Инна посмотрела в календарь на стене.
– Понедельник? Постараюсь, но не обещаю, у меня в салоне учеба будет пару дней, выездной цикл. Надо развлекать одного профессора…
Платонов поднял бровь, улыбнулся.
– Да не в этом смысле, Витя! – уточнила Инна. – В «этом» смысле у тебя конкурентов нет, не сомневайся. Короче, я напишу.
– В рабочее время, – напомнил Платонов.
– Точно. Ну как я могла забыть. Все, пока.
Она ушла, оставив после себя запах сладких духов. Виктор открыл историю болезни Жданова и приступил к изложению ночной драмы.
– Дайте, пожалуйста, ножницы тканевые… Да, вот эти, с золотыми ручками.
– С золотыми ручками здесь только операционная медсестра. Все остальное с напылением.
Эту свою шутку Шаронов произносил примерно два раза в год, и людей, что ее не знали, практически не осталось. Попадались только прикомандированные или новенькие хирурги, оказавшиеся в штате госпиталя аккурат между теми самыми двумя разами.
Никто не улыбнулся, хотя ведущий обвел глазами всех за столом, ожидая реакции. Лишь Кульков, молодой лейтенант, и попросивший эти ножницы, смутился и покраснел, чего не смогла скрыть маска.
Операция шла третий час. Виктор ассистировал Шаронову. На столе перед ними лежал Жданов, чей химический ожог не оставил никаких шансов спасти нижний отдел кишечника – пришлось идти на резекцию.
Он, конечно же, ни в чем не признался, даже когда ему чуть ли не в нос ткнули двумя кусочками фольги. Не признался ни в том, что в них было, ни сколько таких бандеролей он отправил в кишечник.
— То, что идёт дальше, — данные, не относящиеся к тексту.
/-- A privileged CSR in 0x800 to 0xBFF as thread `h` of the service tile of `die` reads it (R105). -/
def State.privCsr (s : State) (die h n : Nat) : Option Word :=
  let x := s.threadAt (128 + die) h
  let v := s.svc[Fin.ofNat 2 die]
  let e := s.edge
  let d := s.disp
  let f := s.fab
  let g := s.grp
  if n = 0x800 then some v.fwtvec
  else if n = 0x801 then some x.csr.fwcause
  else if n = 0x802 then some x.csr.fwepc
  else if n = 0x804 then some (wofNat s.cycleCount)
  else if n = 0x805 then some v.fwtimer
  else if n = 0x808 then some (s.wakePend die)
  else if n = 0x809 then some (v.wakemask.setWidth 64)
  else if n = 0x840 then some (e.pwrCap.setWidth 64)
  else if n = 0x841 then some e.pwrStat
  else if n = 0x842 then some (wofNat (e.tmax.toNat + e.tinlet.toNat * 2 ^ 8))
  else if 0x860 ≤ n && n ≤ 0x877 then some s.margin.vmarg[Fin.ofNat 24 (n - 0x860)]
  else if n = 0x878 then some (s.margin.vmctl.setWidth 64)
  else if 0x880 ≤ n && n ≤ 0x88F then
    let c := s.clusters[Fin.ofNat 8 (4 * die + (n - 0x880) / 4)]
    match n % 4 with
    | 1 => some c.stat
    | 3 => some c.retbase
    | _ => some 0
  else if n = 0x890 then some (d.clen.setWidth 64)
  else if n = 0x8A0 then some e.ownerWord
  else if n = 0x8C0 then some (e.alarmCfg.setWidth 64)
  else if n = 0x8C1 then some (e.alarmStat.setWidth 64)
  else if n = 0x8C2 then some e.bootStat
  else if n = 0x900 then some g.cfg
  else if n = 0x901 then some g.round
  else if n = 0x902 then some 0
  else if n = 0x903 then some g.stat
  else if n = 0x904 then some g.log
  else if 0x908 ≤ n && n ≤ 0x90B then some g.holders[Fin.ofNat 4 (n - 0x908)]
  else if 0x910 ≤ n && n ≤ 0x91F then some g.members[Fin.ofNat 16 (n - 0x910)]
  else if 0x920 ≤ n && n ≤ 0x924 then some g.domains[Fin.ofNat 5 (n - 0x920)]
  else if n = 0x928 then some g.expA
  else if n = 0x929 then some g.expB
  else if n = 0x92A then some 0
  else if n = 0x92B then some g.expStat
  else if n = 0x92C then some (if g.rcActive then wset g.rcCfg 63 else g.rcCfg)
  else if n = 0x92D then some g.rcProg
  else if n = 0x940 then some d.ctl
  else if n = 0x941 then some d.ctxtab
  else if n = 0x942 then some d.lqtab
  else if n = 0x943 then some 0
  else if n = 0x944 then some (wofNat (natOfBool ((List.range 64).any (fun c => s.ctxs[Fin.ofNat 64 c].preempt)) + d.error.toNat * 2 ^ 4))
  else if n = 0x945 then some d.dwlim
  else if n = 0x946 then some d.fqbase
  else if n = 0x947 then some 0
  else if n = 0x948 then some (wofBool d.tlbBusy)
  else if n = 0x9C0 then some f.id
  else if n = 0x9C1 then some f.ext
  else if n = 0x9C2 then some f.dom
  else if n = 0x9C3 then some f.portA
  else if n = 0x9C4 then some f.portB
  else if n = 0x9C5 then some f.split
  else if n = 0x9C6 then some f.sched
  else if n = 0x9C7 then some 0
  else if n = 0x9C8 then some f.frameWord
  else if n = 0x9C9 then some f.route
  else if n = 0x9CA then some f.rtree
  else if n = 0x9CB then some f.stat
  else if n = 0x9CC then some (f.rlate.setWidth 64)
  else if 0x9D0 ≤ n && n ≤ 0x9D7 then some f.rquota[Fin.ofNat 8 (n - 0x9D0)]
  else if 0xA00 ≤ n && n ≤ 0xA5F then
    let p := Fin.ofNat 24 ((n - 0xA00) / 4)
    match n % 4 with
    | 0 => some (if s.margin.lmrun[p].isSome then wset s.margin.lmctl[p] 18 else s.margin.lmctl[p])
    | 1 => some s.margin.lmerr[p]
    | 2 => some s.margin.lmcrc[p]
    | _ => some s.margin.lmlane[p]
  else none

/-- CSR `n` as thread (t, h) reads it. Privileged numbers exist for firmware threads only (R84, R101). -/
def State.csrRead (s : State) (t h n : Nat) : Option Word :=
  if n < 0x800 then s.userCsr t h n
  else if n < 0xC00 then (if isService t then s.privCsr (t - 128) h n else none)
  else s.identCsr t h n

/-! ## Access codes (R7) -/

/-- Bits `lo+n-1..lo` as a mask. -/
def bitsMask (lo n : Nat) : Word := wofNat ((2 ^ n - 1) * 2 ^ lo)

/-- The RW fields of a CSR. -/
def rwMask (n : Nat) : Word :=
  if n = 0x002 then 7
  else if n = 0x003 || n = 0x032 then bitsMask 0 32
  else if n = 0x008 || n = 0x00B || n = 0x040 || n = 0x042 || n = 0x800 || n = 0x802 then bitsMask 4 60
  else if n = 0x00A then 3
  else if n = 0x041 || n = 0x801 then bitsMask 12 1
  else if n = 0x100 then bitsMask 9 8 ||| bitsMask 24 8
  else if 0x110 ≤ n && n ≤ 0x11F then bitsMask 6 53
  else if n = 0x120 then bitsMask 6 27
  else if n = 0x130 then bitsMask 0 30
  else if n = 0x200 then bitsMask 0 34
  else if 0x202 ≤ n && n ≤ 0x20D then (if n % 2 = 0 then bitsMask 0 54 else bitsMask 0 11)
  else if 0x240 ≤ n && n ≤ 0x27F then bitsMask 0 36
  else if 0x300 ≤ n && n ≤ 0x30F then (if n % 4 = 0 then bitsMask 0 6 ||| bitsMask 8 17 else bitsMask 0 55)
  else if 0x400 ≤ n && n ≤ 0x43F then bitsMask 0 10
  else if 0x480 ≤ n && n ≤ 0x4BF then bitsMask 8 8
  else if n = 0x805 || n = 0x901 || n = 0x945 || n = 0x9C3 then BitVec.allOnes 64
  else if n = 0x809 then bitsMask 1 7
  else if n = 0x840 then bitsMask 0 12
  else if 0x860 ≤ n && n ≤ 0x877 then bitsMask 0 8
  else if n = 0x878 then 3
  else if 0x880 ≤ n && n ≤ 0x88F then (if n % 4 = 3 then bitsMask 16 41 else 0)
  else if n = 0x890 then bitsMask 0 8
  else if n = 0x8A0 then 3
  else if n = 0x8C0 then 7
  else if n = 0x8C2 then 1
  else if n = 0x900 then bitsMask 0 23 ||| bitsMask 24 13
  else if n = 0x904 then bitsMask 0 12 ||| bitsMask 16 41
  else if 0x908 ≤ n && n ≤ 0x90B then bitsMask 0 61 ||| bitsMask 63 1
  else if 0x910 ≤ n && n ≤ 0x91F then bitsMask 0 20 ||| bitsMask 63 1
  else if 0x920 ≤ n && n ≤ 0x924 then BitVec.allOnes 64
  else if n = 0x928 || n = 0x929 || n = 0x9C5 || n = 0x9C9 || n = 0x9CA then bitsMask 12 45
  else if n = 0x92C then bitsMask 0 13 ||| bitsMask 32 20
  else if n = 0x940 then bitsMask 0 1 ||| bitsMask 16 32
  else if n = 0x941 then bitsMask 14 50
  else if n = 0x942 || n = 0x946 then bitsMask 17 47
  else if n = 0x9C0 then bitsMask 0 23
  else if n = 0x9C1 || n = 0x9C2 then bitsMask 0 60
  else if n = 0x9C4 || n = 0x9CC then bitsMask 0 32
  else if n = 0x9C6 then bitsMask 19 38
  else if 0x9D0 ≤ n && n ≤ 0x9D7 then BitVec.allOnes 64
  else if 0xA00 ≤ n && n ≤ 0xA5F then
    (if n % 4 = 0 then bitsMask 0 17 ||| bitsMask 32 16 else if n % 4 = 2 then BitVec.allOnes 64 else 0)
  else 0

/-- The W1C fields of a CSR. -/
def w1cMask (n : Nat) : Word :=
  if n = 0x009 then bitsMask 0 17
  else if n = 0x030 then bitsMask 0 12
  else if 0x480 ≤ n && n ≤ 0x4BF then bitsMask 0 6
  else if n = 0x808 then bitsMask 1 7
  else if 0x880 ≤ n && n ≤ 0x88F then (if n % 4 = 1 then bitsMask 12 1 else 0)
  else if n = 0x8A0 then bitsMask 3 1
  else if n = 0x9CB then bitsMask 24 26
  else if 0xA00 ≤ n && n ≤ 0xA5F then (if n % 4 = 3 then bitsMask 8 8 else 0)
  else 0

/-- The RS fields of a CSR. -/
def rsMask (n : Nat) : Word :=
  if n = 0x000 || n = 0x001 then bitsMask 0 6
  else if n = 0x841 then bitsMask 16 2
  else if 0x860 ≤ n && n ≤ 0x877 then bitsMask 17 1
  else if n = 0x8C1 then bitsMask 0 4
  else 0

/-- The three writing instructions (R83). -/
inductive CsrOp where
  | write | set | clear
  deriving DecidableEq, Repr

/-- Every field under its access code: `o` the value before, `x` the operand (R7, R83). -/
def csrNew (op : CsrOp) (n : Nat) (o x : Word) : Word :=
  let rw := rwMask n
  match op with
  | .write => ((o &&& ~~~rw) ||| (x &&& rw)) &&& ~~~(x &&& w1cMask n) &&& ~~~(~~~x &&& rsMask n)
  | .set => o ||| (x &&& rw)
  | .clear => o &&& ~~~(x &&& rw)

/-! ## Storing -/

/-- TOKCFG: a count above 8 is stored as 8, a count beside EN 0 as 0 (R263). -/
def tokLegal (v : Word) : Word :=
  (List.range 6).foldl (fun c f => tokSet c f (if tokEn v f then min (tokCnt v f) 8 else 0)) v

/-- A field that keeps its old value when the new one is above `hi`. -/
def keepAbove (o v : Word) (lo n hi : Nat) : Word := if hi < wbits v lo n then wput v lo n (wbits o lo n) else v

def Thread.modCsr (x : Thread) (f : UCsr → UCsr) : Thread := { x with csr := f x.csr }

/-- A new value for a user CSR of a thread, with the field rules of its map. -/
def Thread.putCsr (x : Thread) (n : Nat) (o v : Word) : Thread :=
  if n = 0x000 then x.modCsr ({ · with warn := v })
  else if n = 0x001 then x.modCsr ({ · with flags := v })
  else if n = 0x002 then (if 4 < wbits v 0 3 then x else x.modCsr ({ · with rmode := v.setWidth 3 }))
  else if n = 0x003 then x.modCsr ({ · with srseed := if v = 0 then 1 else v.setWidth 32 })
  else if n = 0x008 then x.modCsr ({ · with uivec := v })
  else if n = 0x009 then x.modCsr ({ · with uicause := v })
  else if n = 0x00A then x.modCsr ({ · with uimask := v })
  else if n = 0x00B then x.modCsr ({ · with uiepc := v })
  else if n = 0x030 then x.modCsr ({ · with cperr := v })
  else if n = 0x032 then x.modCsr ({ · with gpstat := v.setWidth 32 })
  else if n = 0x040 then x.modCsr ({ · with tvec := v })
  else if n = 0x041 then x.modCsr ({ · with tcause := v })
  else if n = 0x042 then x.modCsr ({ · with tepc := v })
  else if n = 0x100 then x.modCsr ({ · with vview := v })
  else if 0x110 ≤ n && n ≤ 0x11F then x.modCsr (fun c => { c with tview := c.tview.set (Fin.ofNat 16 (n - 0x110)) (keepAbove o v 36 4 8) })
  else if n = 0x120 then x.modCsr ({ · with aview := keepAbove o v 28 4 4 })
  else if n = 0x130 then { x with qs := { x.qs with tok := tokLegal v } }
  else if n = 0x200 then { x with ntab := { x.ntab with nctl := keepAbove o v 12 4 8 } }
  else if 0x202 ≤ n && n ≤ 0x20D then
    { x with ntab := if n % 2 = 0 then { x.ntab with la := x.ntab.la.set (Fin.ofNat 6 ((n - 0x202) / 2)) v }
                     else { x.ntab with lb := x.ntab.lb.set (Fin.ofNat 6 ((n - 0x202) / 2)) v } }
  else if 0x240 ≤ n && n ≤ 0x27F then { x with ntab := { x.ntab with gtab := x.ntab.gtab.set (Fin.ofNat 64 (n - 0x240)) v } }
  else if 0x300 ≤ n && n ≤ 0x30F then
    let f := Fin.ofNat 4 ((n - 0x300) / 4)
    x.modCsr (fun c => match n % 4 with
      | 0 => { c with fwcfg := c.fwcfg.set f v }
      | 1 => { c with fwadr := c.fwadr.set f v }
      | _ => { c with fwstr := c.fwstr.set f v })
  else if 0x400 ≤ n && n ≤ 0x43F then
    let w := Fin.ofNat 64 (n - 0x400)
    { x with win := x.win.set w { x.win[w] with limit := v.setWidth 10 } }
  else if 0x480 ≤ n && n ≤ 0x4BF then
    let w := Fin.ofNat 64 (n - 0x480)
    { x with win := x.win.set w { x.win[w] with wstat := v } }
  else x

/-- FWTIMER: a write that makes the comparison true sets TIMER; one that leaves it true does not (R106). -/
def State.putTimer (s : State) (die : Nat) (v : Word) : State :=
  let d := Fin.ofNat 2 die
  let x := s.svc[d]
  let was := x.timerOn
  let now := v.toNat ≤ s.cycleCount
  let s := { s with svc := s.svc.set d { x with fwtimer := v, timerOn := now, wakepend := if now && !was then x.wakepend ||| 8 else x.wakepend } }
  if now && !was then s.markPriv (privKey die 0x808) 8 else s

/-- A write to DISP_CLEN: the bit of a cluster that is not ACTIVE stays 0 (R94). -/
def State.putClen (s : State) (v : Word) : State :=
  let held := (List.range 8).foldl (fun m c => if s.clusters[Fin.ofNat 8 c].st = 0 then m else m + 2 ^ c) 0
  { s with disp := { s.disp with clen := v.setWidth 8 &&& ~~~BitVec.ofNat 8 held } }

/-- A group register is written only while STATE is NONE (R421). -/
def State.modGrpCfg (s : State) (f : Group → Group) : State := if s.grp.st = .none then { s with grp := f s.grp } else s

/-- The offset a rail is to reach: nominal while ENABLE is 0 (R455). -/
def Margin.target (m : Margin) (d : Fin 24) : BitVec 8 := if m.vmctl[0] then m.vmarg[d].setWidth 8 else 0

/-- SETTLED is 0 on every rail that is not at its offset, and 1 on every other: the ramp to an offset that the rail already has is at its end (R456). -/
def Margin.unsettle (m : Margin) : Margin :=
  { m with vmarg := Vector.ofFn (fun d => if m.applied[d] = m.target d then wset m.vmarg[d] 16 else wclr m.vmarg[d] 16) }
Его поставили перед фактом: придется расстаться с частью кишечника из-за угрозы спаечного процесса. Предстояла резекция сигмовидной кишки и нисходящего отдела ободочной с выводом противоестественного ануса.
– Какать набок будешь, придурок, – безэмоционально сказал в глаза Жданову Шаронов вчера на обходе. – Как ежик резиновый, который шел и насвистывал. Той самой дырочкой в правом боку. Только у тебя в левом будет. Вот здесь, – и он ткнул пальцем Жданову в живот.
– Когда? – спросил солдат.
– Завтра, – уточнил Шаронов. – Чего тянуть? Перфорации ждать или нового эпизода кровотечения? А через пару дней все там слипаться начнет. Если бы ты уксус выпил, мы бы пищевод спасти постарались. Но то, что у тебя в кишечнике бахнуло, – уксус и рядом не стоял…
– А потом? – Жданов не выглядел испуганным – скорее заинтересованным.
– Потом – недели через три или через месяц – восстановим кишечник. Соединим, я имею в виду. Новый не получится сделать, чтоб как в детстве… Если ты, конечно, захочешь, – Шаронов усмехнулся. – Потому что был такой человек – Марк Бернес. Слышал когда-нибудь?
Жданов пожал плечами.
– Да что вы сейчас знаете… Бернес – актер такой, в кино снимался. «Темная ночь», «Журавли» – нет?
В глазах у Алексея ничего не добавилось.
– Ну и ладно, – махнул рукой Шаронов. – Я к тому, что Бернес всю свою жизнь с колостомой прожил – не хотел операции. Боялся, наверное. Но поверь, Жданов, сложно из себя мачо изображать, когда у тебя на животе мешочек с говном прицеплен. Поэтому лучше восстановить.
– А служить я больше не буду?
– А хочется?
Жданов отрицательно замотал головой на подушке.
– Нет, с таким в армии не оставят, – успокоил Шаронов. – Домой поедешь. Это сто процентов, не переживай. И поэтому предупредить тебя хочу: ты больше с собой не делай ничего. Договорились? Уже все сделано, что нужно, – свидетельство о болезни у тебя в кармане. В округе подпишут – и на свободу с чистой совестью. Месяца через два будешь у мамки под крылом. Без метра кишечника.